Requirement: Return the run of lines below that opens with the line containing "def State.loadData (s" and closes with the line containing "(fun t => times", keeping each one exact.

Available data:
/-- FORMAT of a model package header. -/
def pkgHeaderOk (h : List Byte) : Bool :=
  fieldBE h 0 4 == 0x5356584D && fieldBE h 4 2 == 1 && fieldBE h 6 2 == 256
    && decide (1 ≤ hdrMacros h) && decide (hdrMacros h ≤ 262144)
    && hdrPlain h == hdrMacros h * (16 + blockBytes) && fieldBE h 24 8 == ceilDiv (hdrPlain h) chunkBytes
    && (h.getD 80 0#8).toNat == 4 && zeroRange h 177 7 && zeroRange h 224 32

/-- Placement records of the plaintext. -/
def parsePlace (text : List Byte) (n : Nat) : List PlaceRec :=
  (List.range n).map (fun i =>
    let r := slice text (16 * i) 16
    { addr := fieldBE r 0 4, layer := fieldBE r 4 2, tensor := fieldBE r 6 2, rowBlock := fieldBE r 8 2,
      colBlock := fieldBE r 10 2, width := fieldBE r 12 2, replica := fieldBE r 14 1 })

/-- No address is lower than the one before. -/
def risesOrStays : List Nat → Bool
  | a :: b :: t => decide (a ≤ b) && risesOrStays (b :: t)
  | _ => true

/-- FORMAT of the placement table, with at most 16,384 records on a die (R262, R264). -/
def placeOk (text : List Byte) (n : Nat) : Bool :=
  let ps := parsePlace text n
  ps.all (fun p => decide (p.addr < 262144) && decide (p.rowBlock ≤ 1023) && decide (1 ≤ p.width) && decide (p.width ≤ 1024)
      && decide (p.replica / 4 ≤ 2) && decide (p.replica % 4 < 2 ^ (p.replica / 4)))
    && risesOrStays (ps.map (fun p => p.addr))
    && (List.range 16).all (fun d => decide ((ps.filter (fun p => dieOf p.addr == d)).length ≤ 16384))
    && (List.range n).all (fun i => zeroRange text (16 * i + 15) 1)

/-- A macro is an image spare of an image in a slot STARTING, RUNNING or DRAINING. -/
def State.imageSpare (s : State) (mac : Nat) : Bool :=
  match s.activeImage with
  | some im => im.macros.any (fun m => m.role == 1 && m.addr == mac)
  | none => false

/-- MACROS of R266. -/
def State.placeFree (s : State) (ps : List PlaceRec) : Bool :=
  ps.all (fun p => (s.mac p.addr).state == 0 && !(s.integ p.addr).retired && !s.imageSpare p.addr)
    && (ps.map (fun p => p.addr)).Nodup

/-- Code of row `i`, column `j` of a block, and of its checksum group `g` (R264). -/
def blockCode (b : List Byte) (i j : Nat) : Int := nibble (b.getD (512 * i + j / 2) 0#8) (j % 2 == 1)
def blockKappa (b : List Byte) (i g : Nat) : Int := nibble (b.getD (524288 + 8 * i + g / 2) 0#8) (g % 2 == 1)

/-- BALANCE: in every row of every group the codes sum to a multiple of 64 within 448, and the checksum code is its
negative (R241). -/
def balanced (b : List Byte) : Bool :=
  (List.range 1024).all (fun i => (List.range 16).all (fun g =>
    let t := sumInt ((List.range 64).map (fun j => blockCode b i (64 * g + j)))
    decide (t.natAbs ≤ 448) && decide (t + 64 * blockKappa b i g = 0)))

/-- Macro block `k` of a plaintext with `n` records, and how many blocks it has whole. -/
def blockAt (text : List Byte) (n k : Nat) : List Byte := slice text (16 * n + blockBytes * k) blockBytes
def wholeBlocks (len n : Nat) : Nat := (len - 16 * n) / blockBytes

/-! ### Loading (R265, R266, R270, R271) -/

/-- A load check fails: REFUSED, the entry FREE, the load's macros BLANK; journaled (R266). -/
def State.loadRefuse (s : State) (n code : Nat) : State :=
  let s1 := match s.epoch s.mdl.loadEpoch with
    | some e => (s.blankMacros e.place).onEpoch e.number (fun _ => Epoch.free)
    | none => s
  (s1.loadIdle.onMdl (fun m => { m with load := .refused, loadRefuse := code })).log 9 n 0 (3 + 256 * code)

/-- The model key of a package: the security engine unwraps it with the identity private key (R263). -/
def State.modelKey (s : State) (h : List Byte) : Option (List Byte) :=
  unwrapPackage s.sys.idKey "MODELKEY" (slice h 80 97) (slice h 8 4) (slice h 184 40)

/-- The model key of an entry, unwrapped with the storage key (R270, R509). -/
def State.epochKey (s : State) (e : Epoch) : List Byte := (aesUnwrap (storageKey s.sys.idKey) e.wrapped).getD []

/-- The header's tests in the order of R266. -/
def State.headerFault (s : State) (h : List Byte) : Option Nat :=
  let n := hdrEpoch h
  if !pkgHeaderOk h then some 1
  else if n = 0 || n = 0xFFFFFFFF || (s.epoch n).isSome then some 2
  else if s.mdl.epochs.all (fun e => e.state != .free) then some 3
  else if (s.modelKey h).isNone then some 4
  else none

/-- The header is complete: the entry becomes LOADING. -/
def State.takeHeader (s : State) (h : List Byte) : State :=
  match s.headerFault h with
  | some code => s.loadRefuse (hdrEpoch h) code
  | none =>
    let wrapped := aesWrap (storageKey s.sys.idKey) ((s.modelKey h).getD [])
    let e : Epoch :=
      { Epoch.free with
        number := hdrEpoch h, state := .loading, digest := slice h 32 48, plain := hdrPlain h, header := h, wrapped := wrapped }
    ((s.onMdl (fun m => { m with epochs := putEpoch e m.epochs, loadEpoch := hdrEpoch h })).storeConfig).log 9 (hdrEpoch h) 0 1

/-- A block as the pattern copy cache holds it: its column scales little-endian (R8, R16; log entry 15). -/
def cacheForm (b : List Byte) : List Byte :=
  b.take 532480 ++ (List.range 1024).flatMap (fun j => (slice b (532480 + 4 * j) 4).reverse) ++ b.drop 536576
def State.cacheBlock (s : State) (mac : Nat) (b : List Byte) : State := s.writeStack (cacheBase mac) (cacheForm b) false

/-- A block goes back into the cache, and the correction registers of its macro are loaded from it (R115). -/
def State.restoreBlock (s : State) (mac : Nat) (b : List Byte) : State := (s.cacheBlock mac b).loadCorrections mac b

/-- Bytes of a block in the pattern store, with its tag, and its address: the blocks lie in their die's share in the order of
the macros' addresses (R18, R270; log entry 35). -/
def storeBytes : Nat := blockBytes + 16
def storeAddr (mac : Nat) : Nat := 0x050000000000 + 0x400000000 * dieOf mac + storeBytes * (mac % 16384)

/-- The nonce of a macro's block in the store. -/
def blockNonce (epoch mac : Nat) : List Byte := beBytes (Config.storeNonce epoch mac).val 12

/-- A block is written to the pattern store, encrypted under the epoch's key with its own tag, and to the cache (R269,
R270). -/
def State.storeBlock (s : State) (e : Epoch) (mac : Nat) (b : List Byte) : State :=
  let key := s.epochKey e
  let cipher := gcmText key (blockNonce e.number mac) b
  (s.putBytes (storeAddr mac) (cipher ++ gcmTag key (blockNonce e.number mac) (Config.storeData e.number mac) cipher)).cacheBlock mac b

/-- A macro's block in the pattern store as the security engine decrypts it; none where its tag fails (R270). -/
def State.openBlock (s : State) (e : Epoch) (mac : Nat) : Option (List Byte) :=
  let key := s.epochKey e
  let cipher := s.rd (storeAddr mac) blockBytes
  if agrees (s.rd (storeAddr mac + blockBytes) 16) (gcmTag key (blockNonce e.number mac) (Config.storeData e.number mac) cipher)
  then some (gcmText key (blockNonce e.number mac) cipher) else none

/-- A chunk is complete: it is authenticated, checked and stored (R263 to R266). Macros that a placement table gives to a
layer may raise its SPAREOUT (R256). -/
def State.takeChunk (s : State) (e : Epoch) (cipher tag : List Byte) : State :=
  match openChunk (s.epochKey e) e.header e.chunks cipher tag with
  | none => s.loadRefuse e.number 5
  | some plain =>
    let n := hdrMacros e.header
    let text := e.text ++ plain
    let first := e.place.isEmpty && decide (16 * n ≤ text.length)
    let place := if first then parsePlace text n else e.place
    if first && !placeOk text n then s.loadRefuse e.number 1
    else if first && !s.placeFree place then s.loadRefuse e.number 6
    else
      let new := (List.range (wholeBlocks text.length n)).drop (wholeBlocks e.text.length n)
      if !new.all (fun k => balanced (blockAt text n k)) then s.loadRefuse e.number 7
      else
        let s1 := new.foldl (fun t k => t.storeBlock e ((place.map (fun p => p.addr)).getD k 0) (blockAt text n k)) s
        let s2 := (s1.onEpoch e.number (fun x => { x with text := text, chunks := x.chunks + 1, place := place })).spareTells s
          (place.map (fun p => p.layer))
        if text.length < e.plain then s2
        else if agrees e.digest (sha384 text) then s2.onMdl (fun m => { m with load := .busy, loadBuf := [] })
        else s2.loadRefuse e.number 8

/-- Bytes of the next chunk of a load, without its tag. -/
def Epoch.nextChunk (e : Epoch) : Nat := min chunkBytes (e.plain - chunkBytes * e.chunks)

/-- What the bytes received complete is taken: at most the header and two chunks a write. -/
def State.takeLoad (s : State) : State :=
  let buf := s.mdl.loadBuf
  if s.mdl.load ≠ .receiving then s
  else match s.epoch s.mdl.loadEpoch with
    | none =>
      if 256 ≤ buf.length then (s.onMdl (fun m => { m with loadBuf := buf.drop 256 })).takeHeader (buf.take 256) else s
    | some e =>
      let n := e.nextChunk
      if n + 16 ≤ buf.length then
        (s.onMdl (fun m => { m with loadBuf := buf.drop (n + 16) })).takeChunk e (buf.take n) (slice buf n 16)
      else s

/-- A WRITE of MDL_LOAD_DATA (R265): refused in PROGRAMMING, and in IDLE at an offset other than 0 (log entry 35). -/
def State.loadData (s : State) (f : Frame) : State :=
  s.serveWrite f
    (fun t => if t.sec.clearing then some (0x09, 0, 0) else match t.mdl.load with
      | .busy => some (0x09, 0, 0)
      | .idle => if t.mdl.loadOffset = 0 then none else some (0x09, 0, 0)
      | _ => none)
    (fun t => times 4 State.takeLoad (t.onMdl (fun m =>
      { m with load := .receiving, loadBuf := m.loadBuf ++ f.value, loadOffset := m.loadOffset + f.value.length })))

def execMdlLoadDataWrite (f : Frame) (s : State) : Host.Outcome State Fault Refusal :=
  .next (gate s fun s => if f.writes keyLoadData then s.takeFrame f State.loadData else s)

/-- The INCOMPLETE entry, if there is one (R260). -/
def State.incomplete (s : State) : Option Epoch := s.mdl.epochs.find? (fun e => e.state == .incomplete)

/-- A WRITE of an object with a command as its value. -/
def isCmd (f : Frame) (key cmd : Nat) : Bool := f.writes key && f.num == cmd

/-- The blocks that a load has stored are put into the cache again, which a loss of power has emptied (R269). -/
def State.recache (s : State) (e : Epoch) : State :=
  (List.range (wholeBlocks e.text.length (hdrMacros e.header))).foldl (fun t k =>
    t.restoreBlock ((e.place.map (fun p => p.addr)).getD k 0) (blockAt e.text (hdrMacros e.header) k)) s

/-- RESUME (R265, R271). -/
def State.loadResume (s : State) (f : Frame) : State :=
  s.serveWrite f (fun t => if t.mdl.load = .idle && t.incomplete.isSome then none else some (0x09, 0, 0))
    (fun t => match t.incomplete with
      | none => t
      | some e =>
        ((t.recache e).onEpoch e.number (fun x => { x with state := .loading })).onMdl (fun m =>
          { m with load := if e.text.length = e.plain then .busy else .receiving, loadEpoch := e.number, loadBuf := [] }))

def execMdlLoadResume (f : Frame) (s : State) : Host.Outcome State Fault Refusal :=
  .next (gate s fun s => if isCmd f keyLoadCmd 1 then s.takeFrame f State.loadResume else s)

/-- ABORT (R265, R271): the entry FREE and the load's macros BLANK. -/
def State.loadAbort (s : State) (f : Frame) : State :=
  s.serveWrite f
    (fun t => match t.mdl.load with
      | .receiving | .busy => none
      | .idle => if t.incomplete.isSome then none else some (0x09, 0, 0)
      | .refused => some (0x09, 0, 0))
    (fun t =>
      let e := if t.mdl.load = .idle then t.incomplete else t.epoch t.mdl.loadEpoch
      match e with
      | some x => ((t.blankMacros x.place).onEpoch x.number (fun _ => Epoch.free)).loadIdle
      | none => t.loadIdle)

Answer box:
def State.loadData (s : State) (f : Frame) : State :=
  s.serveWrite f
    (fun t => if t.sec.clearing then some (0x09, 0, 0) else match t.mdl.load with
      | .busy => some (0x09, 0, 0)
      | .idle => if t.mdl.loadOffset = 0 then none else some (0x09, 0, 0)
      | _ => none)
    (fun t => times 4 State.takeLoad (t.onMdl (fun m =>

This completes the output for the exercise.